Task to complete: Locate the word "obtain" in the data below, then copy every line that holds it.

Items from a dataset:
· · · · ·

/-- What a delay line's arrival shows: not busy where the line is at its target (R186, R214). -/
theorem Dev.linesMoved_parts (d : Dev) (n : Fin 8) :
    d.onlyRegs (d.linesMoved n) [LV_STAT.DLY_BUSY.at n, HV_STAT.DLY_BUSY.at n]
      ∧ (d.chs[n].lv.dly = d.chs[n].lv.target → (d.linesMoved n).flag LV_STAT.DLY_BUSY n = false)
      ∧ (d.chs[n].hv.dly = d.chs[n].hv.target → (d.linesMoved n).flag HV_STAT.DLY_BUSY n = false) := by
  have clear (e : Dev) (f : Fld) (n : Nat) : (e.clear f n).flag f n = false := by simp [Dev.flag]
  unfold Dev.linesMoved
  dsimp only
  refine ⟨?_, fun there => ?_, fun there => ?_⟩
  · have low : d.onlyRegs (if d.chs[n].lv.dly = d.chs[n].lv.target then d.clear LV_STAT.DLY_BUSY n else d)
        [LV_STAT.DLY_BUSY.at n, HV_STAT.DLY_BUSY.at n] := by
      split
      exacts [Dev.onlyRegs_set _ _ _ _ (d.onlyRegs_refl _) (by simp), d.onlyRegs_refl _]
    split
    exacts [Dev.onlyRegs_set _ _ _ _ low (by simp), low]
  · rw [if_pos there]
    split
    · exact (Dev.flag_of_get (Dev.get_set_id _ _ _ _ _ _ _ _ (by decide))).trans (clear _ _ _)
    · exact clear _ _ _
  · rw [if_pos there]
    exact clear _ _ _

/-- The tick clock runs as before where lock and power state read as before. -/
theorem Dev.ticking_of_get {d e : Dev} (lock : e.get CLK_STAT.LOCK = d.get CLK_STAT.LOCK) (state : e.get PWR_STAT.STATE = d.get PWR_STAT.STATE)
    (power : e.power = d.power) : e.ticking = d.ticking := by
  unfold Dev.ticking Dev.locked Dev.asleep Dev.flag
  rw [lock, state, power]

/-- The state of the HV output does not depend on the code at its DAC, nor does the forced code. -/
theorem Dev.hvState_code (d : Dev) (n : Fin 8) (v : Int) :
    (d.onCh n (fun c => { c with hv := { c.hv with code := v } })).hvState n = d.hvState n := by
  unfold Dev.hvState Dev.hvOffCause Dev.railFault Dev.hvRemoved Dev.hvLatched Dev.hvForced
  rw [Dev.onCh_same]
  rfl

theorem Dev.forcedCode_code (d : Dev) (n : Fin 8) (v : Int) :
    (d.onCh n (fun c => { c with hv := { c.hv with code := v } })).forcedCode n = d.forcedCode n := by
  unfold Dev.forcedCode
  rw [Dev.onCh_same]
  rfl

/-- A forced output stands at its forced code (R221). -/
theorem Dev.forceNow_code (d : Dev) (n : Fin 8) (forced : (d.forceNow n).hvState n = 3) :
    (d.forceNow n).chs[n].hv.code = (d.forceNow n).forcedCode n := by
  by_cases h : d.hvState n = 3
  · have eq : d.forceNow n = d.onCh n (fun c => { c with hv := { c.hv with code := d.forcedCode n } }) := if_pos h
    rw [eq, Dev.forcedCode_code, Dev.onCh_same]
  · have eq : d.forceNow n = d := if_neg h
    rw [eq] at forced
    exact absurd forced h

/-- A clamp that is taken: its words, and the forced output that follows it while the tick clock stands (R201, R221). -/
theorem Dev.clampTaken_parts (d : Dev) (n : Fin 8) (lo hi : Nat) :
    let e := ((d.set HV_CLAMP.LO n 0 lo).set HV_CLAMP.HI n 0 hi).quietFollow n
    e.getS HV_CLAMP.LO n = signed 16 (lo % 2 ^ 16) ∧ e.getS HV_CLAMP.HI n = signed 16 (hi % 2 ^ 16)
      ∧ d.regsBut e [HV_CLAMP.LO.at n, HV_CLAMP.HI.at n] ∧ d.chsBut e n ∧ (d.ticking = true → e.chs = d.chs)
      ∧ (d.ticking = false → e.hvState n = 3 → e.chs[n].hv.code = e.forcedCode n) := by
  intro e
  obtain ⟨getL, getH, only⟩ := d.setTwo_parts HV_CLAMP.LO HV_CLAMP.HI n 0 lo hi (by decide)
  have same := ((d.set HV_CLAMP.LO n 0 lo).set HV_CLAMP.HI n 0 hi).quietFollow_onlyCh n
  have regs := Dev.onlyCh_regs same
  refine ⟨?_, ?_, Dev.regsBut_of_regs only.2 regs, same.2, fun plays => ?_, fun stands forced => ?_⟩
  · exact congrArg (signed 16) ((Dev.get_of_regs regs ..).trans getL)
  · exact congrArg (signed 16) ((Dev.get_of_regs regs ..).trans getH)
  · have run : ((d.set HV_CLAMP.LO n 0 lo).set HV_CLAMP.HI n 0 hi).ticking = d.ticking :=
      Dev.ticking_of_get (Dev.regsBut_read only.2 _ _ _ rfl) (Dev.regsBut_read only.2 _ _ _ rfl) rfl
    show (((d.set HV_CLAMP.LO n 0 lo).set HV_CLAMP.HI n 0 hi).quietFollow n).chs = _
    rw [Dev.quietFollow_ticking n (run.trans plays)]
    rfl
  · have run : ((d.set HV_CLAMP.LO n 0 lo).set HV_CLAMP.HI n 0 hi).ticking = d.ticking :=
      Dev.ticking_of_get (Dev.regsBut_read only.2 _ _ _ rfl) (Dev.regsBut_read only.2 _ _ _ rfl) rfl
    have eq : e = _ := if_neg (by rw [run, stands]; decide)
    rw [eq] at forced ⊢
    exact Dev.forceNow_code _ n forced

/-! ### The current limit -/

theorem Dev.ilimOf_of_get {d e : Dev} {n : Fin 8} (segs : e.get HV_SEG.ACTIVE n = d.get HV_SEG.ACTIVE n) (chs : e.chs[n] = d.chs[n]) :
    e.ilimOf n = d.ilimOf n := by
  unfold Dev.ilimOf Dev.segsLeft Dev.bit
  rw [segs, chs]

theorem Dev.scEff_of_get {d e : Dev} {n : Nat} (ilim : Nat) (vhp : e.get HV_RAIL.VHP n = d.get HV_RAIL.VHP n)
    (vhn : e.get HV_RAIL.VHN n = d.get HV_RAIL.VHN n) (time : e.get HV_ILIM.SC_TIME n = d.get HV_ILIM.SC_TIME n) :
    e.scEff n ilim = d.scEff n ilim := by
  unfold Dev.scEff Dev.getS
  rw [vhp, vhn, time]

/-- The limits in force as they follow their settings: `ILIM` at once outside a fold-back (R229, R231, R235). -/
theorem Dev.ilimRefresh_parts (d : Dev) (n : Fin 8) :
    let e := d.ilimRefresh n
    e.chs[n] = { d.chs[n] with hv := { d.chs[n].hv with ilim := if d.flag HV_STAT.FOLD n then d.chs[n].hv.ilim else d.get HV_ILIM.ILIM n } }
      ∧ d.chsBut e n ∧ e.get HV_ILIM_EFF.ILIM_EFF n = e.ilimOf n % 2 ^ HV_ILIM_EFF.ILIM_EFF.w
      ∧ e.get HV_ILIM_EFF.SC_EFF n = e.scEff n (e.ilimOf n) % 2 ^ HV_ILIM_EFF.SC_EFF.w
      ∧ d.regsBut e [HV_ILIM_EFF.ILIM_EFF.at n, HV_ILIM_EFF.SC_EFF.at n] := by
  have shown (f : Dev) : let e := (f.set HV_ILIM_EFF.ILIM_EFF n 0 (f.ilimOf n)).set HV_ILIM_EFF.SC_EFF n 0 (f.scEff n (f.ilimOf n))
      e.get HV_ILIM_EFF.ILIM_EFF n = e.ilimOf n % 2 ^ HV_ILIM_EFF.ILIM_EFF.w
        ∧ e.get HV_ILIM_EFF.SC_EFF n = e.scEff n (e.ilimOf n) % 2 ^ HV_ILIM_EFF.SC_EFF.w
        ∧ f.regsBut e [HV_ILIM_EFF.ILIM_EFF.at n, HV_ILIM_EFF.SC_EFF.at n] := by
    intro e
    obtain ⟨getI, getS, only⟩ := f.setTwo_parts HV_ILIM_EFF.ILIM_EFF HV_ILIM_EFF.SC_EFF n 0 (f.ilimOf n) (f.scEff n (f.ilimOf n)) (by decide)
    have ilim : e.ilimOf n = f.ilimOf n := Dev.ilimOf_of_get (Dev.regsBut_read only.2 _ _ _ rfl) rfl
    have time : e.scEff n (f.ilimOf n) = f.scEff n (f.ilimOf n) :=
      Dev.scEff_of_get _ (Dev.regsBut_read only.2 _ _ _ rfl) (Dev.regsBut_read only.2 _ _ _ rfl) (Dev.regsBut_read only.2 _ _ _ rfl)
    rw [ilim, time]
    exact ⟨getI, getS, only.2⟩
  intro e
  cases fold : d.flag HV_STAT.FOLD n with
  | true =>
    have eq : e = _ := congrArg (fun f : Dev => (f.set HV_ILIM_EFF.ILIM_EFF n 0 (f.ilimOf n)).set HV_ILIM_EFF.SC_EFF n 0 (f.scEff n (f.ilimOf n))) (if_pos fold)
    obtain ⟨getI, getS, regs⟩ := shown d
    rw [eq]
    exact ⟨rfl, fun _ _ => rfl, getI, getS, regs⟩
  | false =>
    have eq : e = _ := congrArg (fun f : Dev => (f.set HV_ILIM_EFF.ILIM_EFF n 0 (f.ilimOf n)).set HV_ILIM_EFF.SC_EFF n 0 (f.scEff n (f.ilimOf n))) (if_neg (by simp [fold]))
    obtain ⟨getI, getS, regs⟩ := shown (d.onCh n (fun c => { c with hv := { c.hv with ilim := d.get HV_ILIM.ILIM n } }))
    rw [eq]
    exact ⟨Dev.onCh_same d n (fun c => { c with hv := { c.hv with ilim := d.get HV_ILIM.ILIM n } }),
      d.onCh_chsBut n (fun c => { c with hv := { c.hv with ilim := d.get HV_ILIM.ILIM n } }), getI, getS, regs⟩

· · · · ·

Task result:
  obtain ⟨getL, getH, only⟩ := d.setTwo_parts HV_CLAMP.LO HV_CLAMP.HI n 0 lo hi (by decide)
    obtain ⟨getI, getS, only⟩ := f.setTwo_parts HV_ILIM_EFF.ILIM_EFF HV_ILIM_EFF.SC_EFF n 0 (f.ilimOf n) (f.scEff n (f.ilimOf n)) (by decide)
    obtain ⟨getI, getS, regs⟩ := shown d
    obtain ⟨getI, getS, regs⟩ := shown (d.onCh n (fun c => { c with hv := { c.hv with ilim := d.get HV_ILIM.ILIM n } }))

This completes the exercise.